Je serai de retour à Paris vendredi à 6h du soir comme je vous l'ai télégraphié hier. Peut-être vous y trouverai-je encore. J'y ferai rapidement mes préparatifs de départ pour St- Gervais.

Good bye bien chère Winn. Pensez un peu à moi qui pense à vous à chaque heure du jour. Je t'embrasse tendrement

Edmond.

(1895 ? non daté)

Ce lundi, St-Gervais Hôtel du Mt Blanc, Hte-Savoie.

Je n'ai pas pu vous écrire hier, ahuri par l'arrivée dans un pays où je dois séjourner quelque temps et préoccupé des installations assez compliquées en cette station balnéaire mal aménagée. J'apprends que les lettres ne partent qu'à 11h du matin, celle-ci ne partira donc que demain.

A mon arrivée, consultation Wisard. Il paraît que je suis une machine qui pèche par combustion imparfaite. ( Comme : mauvaise assimilation et élimination.) Outre bains et boissons, il recommande surtout l'exercice à pied, comme à Bismarck le Dr Schudeminger. C'est, paraît-il, ce qu'on appelle "la cure de terrain". De mon temps, cela s'appelait tout bonnement faire de l'exercice.

Il proscrit le café, liqueurs, poissons, fruits rouges crus, surtout salaisons et fromages, il tolère ou permet salade, fruits cuits, compotes et confitures, même de framboises... oh ma tête (petit dessin amusant), si j'avais su çà en face du joli compotier Cortambert en cristal.

Comme vous le voyez, il n'y a pas qu'à Paris que la Faculté compte de bonnes blagues ; du reste, je me sens mieux dans ce bon air.
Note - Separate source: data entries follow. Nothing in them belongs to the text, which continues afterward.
/-- In UNIDENTIFIED the record commands are refused (R79, R82, R83). -/
theorem cmdRecord_unidentified (hr : r.Good) (hp : s.ctrl.part = .unidentified) :
    s.cmdRecordOffer (recordBytes r) = s.done .stateError ∧ s.cmdRecordUpdate (recordBytes r) = s.done .stateError ∧
      s.cmdRecordWithdraw (tagBytes r.tag ++ [r.side.code]) = s.done .stateError := by
  refine ⟨?_, ?_, ?_⟩
  · simp only [State.cmdRecordOffer, paramRecord_recordBytes hr, hp, if_true]
  · simp only [State.cmdRecordUpdate, paramRecord_recordBytes hr, hp, if_true]
  · simp only [State.cmdRecordWithdraw, paramTagSide_eq_some.2 ⟨hr.1, rfl⟩, hp, if_true]

/-! ## The obligation -/

theorem findHome_of_filter {d : Directory} {g : Tag} {sd : Side} {old : Rec}
    (h : d.home.filter (fun x => x.tag = g ∧ x.side = sd) = [old]) : d.findHome g sd = some old := by
  rw [Directory.findHome, ← List.head?_filter, h]
  rfl

theorem cmdRecordOffer_held (hr : r.Good) (hp : s.ctrl.part = .ready) (hh : s.dir.findHome r.tag r.side ≠ none) :
    s.cmdRecordOffer (recordBytes r) = s.done .invalidParam := by
  simp only [State.cmdRecordOffer, paramRecord_recordBytes hr, hp]
  rw [if_neg (by decide), if_pos (Option.isSome_iff_ne_none.2 hh)]

theorem cmdRecordOffer_33rd (hr : r.Good) (hp : s.ctrl.part = .ready) (hh : s.dir.findHome r.tag r.side = none)
    (hn : s.dir.home.length = 32) : s.cmdRecordOffer (recordBytes r) = s.done .noSpace := by
  simp only [State.cmdRecordOffer, paramRecord_recordBytes hr, hp, hh, hn]
  rfl

theorem cmdRecordUpdate_unknown (hr : r.Good) (hp : s.ctrl.part = .ready) (hh : s.dir.findHome r.tag r.side = none) :
    s.cmdRecordUpdate (recordBytes r) = s.done .notFound := by
  simp only [State.cmdRecordUpdate, paramRecord_recordBytes hr, hp, hh]
  rfl

theorem cmdRecordWithdraw_unknown {g : Tag} {sd : Side} (hg : TagOk g) (hp : s.ctrl.part = .ready)
    (hh : s.dir.findHome g sd = none) : s.cmdRecordWithdraw (tagBytes g ++ [sd.code]) = s.done .notFound := by
  simp only [State.cmdRecordWithdraw, paramTagSide_eq_some.2 ⟨hg, rfl⟩, hp, hh]
  rfl

/-- Settles O57: the record commands as a change of the home list and its publication, and the interest commands. -/
theorem recordCommandsOfTheHost : Obligations.RecordCommandsOfTheHost := by
  unfold Obligations.RecordCommandsOfTheHost
  refine ⟨?offer, ?held, ?full, ?update, ?same, ?unknown, ?withdraw, ?notHeld, ?unidentified, ?list, ?add, ?clear, ?all, ?evict,
    ?burstOffer, ?burstUpdate, ?burstWithdraw⟩
  case offer =>
    intro s tag r hs hp hr hu hh hn hfree
    have hroom : (s.waiting .recordOffer tag).makeRoom = (s.waiting .recordOffer tag).setDir s.dir :=
      makeRoom_of_free (hasFreeSlot_of_lt hfree)
    refine ⟨_, ?_, told_publishChange s .recordOffer tag (withHome s.dir (s.dir.home ++ [offered r])) (.created (offered r)) _⟩
    exact (exec_offer hs hr).trans (congrArg Host.Outcome.next
      (cmdRecordOffer_taken (s := s.waiting .recordOffer tag) hr hp (unbound_congr rfl hu) hh hn hroom (hasFreeSlot_of_lt hfree)))
  case held =>
    intro s tag r hs hp hr hh
    exact (exec_offer hs hr).trans (congrArg Host.Outcome.next (cmdRecordOffer_held (s := s.waiting .recordOffer tag) hr hp hh))
  case full =>
    intro s tag r hs hp hr hh hn
    exact (exec_offer hs hr).trans (congrArg Host.Outcome.next (cmdRecordOffer_33rd (s := s.waiting .recordOffer tag) hr hp hh hn))
  case update =>
    intro s tag r old hs hp hr hu hh hne
    refine ⟨_, ?_, told_publishChange s .recordUpdate tag _ (.updated (updated r old)) _⟩
    exact (exec_update hs hr).trans (congrArg Host.Outcome.next
      (cmdRecordUpdate_changed (s := s.waiting .recordUpdate tag) hr hp (unbound_congr rfl hu) (findHome_of_filter hh) hne))
  case same =>
    intro s tag r hs hp hr hh
    exact (exec_update hs hr).trans (congrArg Host.Outcome.next (cmdRecordUpdate_same (s := s.waiting .recordUpdate tag) hr hp hh))
  case unknown =>
    intro s tag r hs hp hr hh
    exact (exec_update hs hr).trans (congrArg Host.Outcome.next (cmdRecordUpdate_unknown (s := s.waiting .recordUpdate tag) hr hp hh))
  case withdraw =>
    intro s tag r hs hp hr hu hh
    refine ⟨_, ?_, told_publishChange s .recordWithdraw tag _ (.removed r.tag r.side) _⟩
    exact (exec_withdrawRecord hs hr.1 r.side).trans (congrArg Host.Outcome.next
      (cmdRecordWithdraw_held (s := s.waiting .recordWithdraw tag) hr.1 hp (unbound_congr rfl hu) hh))
  case notHeld =>
    intro s tag r hs hp hr hh
    exact (exec_withdrawRecord hs hr.1 r.side).trans (congrArg Host.Outcome.next
      (cmdRecordWithdraw_unknown (s := s.waiting .recordWithdraw tag) hr.1 hp hh))
  case unidentified =>
    intro s tag r i hs hp hr hi
    rcases hi with rfl | rfl | rfl
    · exact (exec_offer hs hr).trans (congrArg Host.Outcome.next (cmdRecord_unidentified (s := s.waiting .recordOffer tag) hr hp).1)
    · exact (exec_update hs hr).trans
        (congrArg Host.Outcome.next (cmdRecord_unidentified (s := s.waiting .recordUpdate tag) hr hp).2.1)
    · exact (exec_withdrawRecord hs hr.1 r.side).trans
        (congrArg Host.Outcome.next (cmdRecord_unidentified (s := s.waiting .recordWithdraw tag) hr hp).2.2)
  case list =>
    intro s tag hs
    exact congrArg Host.Outcome.next (hostCommand_waiting .recordList hs (by simp))
  case add =>
    intro s tag g hs hg
    have hn : (tagBytes g).length ≤ Config.maxParams := (length_tagBytes hg).trans (by decide)
    change Host.Outcome.next (s.hostCommand .interestAdd tag (tagBytes g)) = _
    rw [hostCommand_waiting .interestAdd hs hn, State.command, State.cmdInterestAdd, paramOnlyTag_eq_some.2 ⟨hg, rfl⟩]
    rfl
  case clear =>
    intro s tag hs
    exact congrArg Host.Outcome.next (hostCommand_waiting .interestClear hs (by simp))
  case all =>
    intro s tag m hs
    have hm : paramMode [if m then 1#8 else 0#8] = some m := by cases m <;> rfl
    change Host.Outcome.next (s.hostCommand .interestAll tag _) = _
    rw [hostCommand_waiting .interestAll hs (by simp), State.command, State.cmdInterestAll, hm]
    rfl
  case evict =>
    intro s tag r pre post v hs hp hr hu huv hh hn hev
    have hroom : (s.waiting .recordOffer tag).makeRoom = (s.waiting .recordOffer tag).setDir (withMirrors s.dir (pre ++ post)) :=
      makeRoom_evicts (s := s.waiting .recordOffer tag) hev (unbound_congr rfl huv)
    refine ⟨_, ?_, told_publishChange s .recordOffer tag
      (withHome (withMirrors s.dir (pre ++ post)) (s.dir.home ++ [offered r])) (.created (offered r)) _⟩
    exact (exec_offer hs hr).trans (congrArg Host.Outcome.next
      (cmdRecordOffer_taken (s := s.waiting .recordOffer tag) hr hp (unbound_congr rfl hu) hh hn hroom (evicts_room hev rfl rfl)))
  case burstOffer =>
    intro s tag r hs hp hr hu hf hb hh hn hfree
    have hroom : (s.waiting .recordOffer tag).makeRoom = (s.waiting .recordOffer tag).setDir s.dir :=
      makeRoom_of_free (hasFreeSlot_of_lt hfree)
    refine (exec_offer hs hr).trans (congrArg Host.Outcome.next ?_)
    rw [cmdRecordOffer_taken (s := s.waiting .recordOffer tag) hr hp (unbound_congr rfl hu) hh hn hroom (hasFreeSlot_of_lt hfree),
      publishChange_created (by exact hf) (by exact hb)]
    rfl
  case burstUpdate =>
    intro s tag r old hs hp hr hu hf hb hh hne
    refine (exec_update hs hr).trans (congrArg Host.Outcome.next ?_)
    rw [cmdRecordUpdate_changed (s := s.waiting .recordUpdate tag) hr hp (unbound_congr rfl hu) hh hne,
      publishChange_updated (by exact hf)]
    by_cases hk : (r.tag, r.side) ∈ s.traffic.remainder
    · rw [if_pos hk, if_pos (by exact ⟨hb, hk⟩)]
      rfl
    · rw [if_neg hk, if_neg (by exact fun hc => hk hc.2)]
      rfl
  case burstWithdraw =>
    intro s tag r hs hp hr hu hf hb hh
    refine (exec_withdrawRecord hs hr.1 r.side).trans (congrArg Host.Outcome.next ?_)
    rw [cmdRecordWithdraw_held (s := s.waiting .recordWithdraw tag) hr.1 hp (unbound_congr rfl hu) hh,
      publishChange_removed (by exact hf) (by exact hb)]
    have he (l : List (Tag × Side)) : (!l.isEmpty) = decide (l ≠ []) := by cases l <;> rfl
    rw [← he]
    rfl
J'ai pris mon premier bain ce matin, installation très propre, neuve, assez confortable, mon fidèle Hippolyte m'assiste utilement. J'ai beaucoup marché cette après-midi, je me sens plus solide à la marche, il fait un temps superbe et une forte chaleur. Dear Winn, on m'apporte une lettre de vous, bleue allongée. Je vais l'ouvrir pour la savourer.

Phénomène : quand je vous perds de vue et suis sans nouvelles écrites, j'ai l'impression et l'appréhension que je compte moins, ou même point pour vous.

J'ai lu votre lettre. J'espère que votre départ pour Londres ne vous fatiguera pas malgré ce retard prudent. Quelle ennuyeuse déveine que d'avoir manqué à vos projets. Vos embarras de nez n'ont pas obstrué votre cerveau, je vous retrouve avec votre entrain d'esprit habituel dans votre lettre.

Dearest Winn, je vous embrasse bien tendrement, c'est-à-dire de quoi vous faire un trou dans la joue en poussant beaucoup de petits cris convenus . Donnez-moi bientôt de tout à fait bonnes nouvelles de votre santé. Votre Edmond.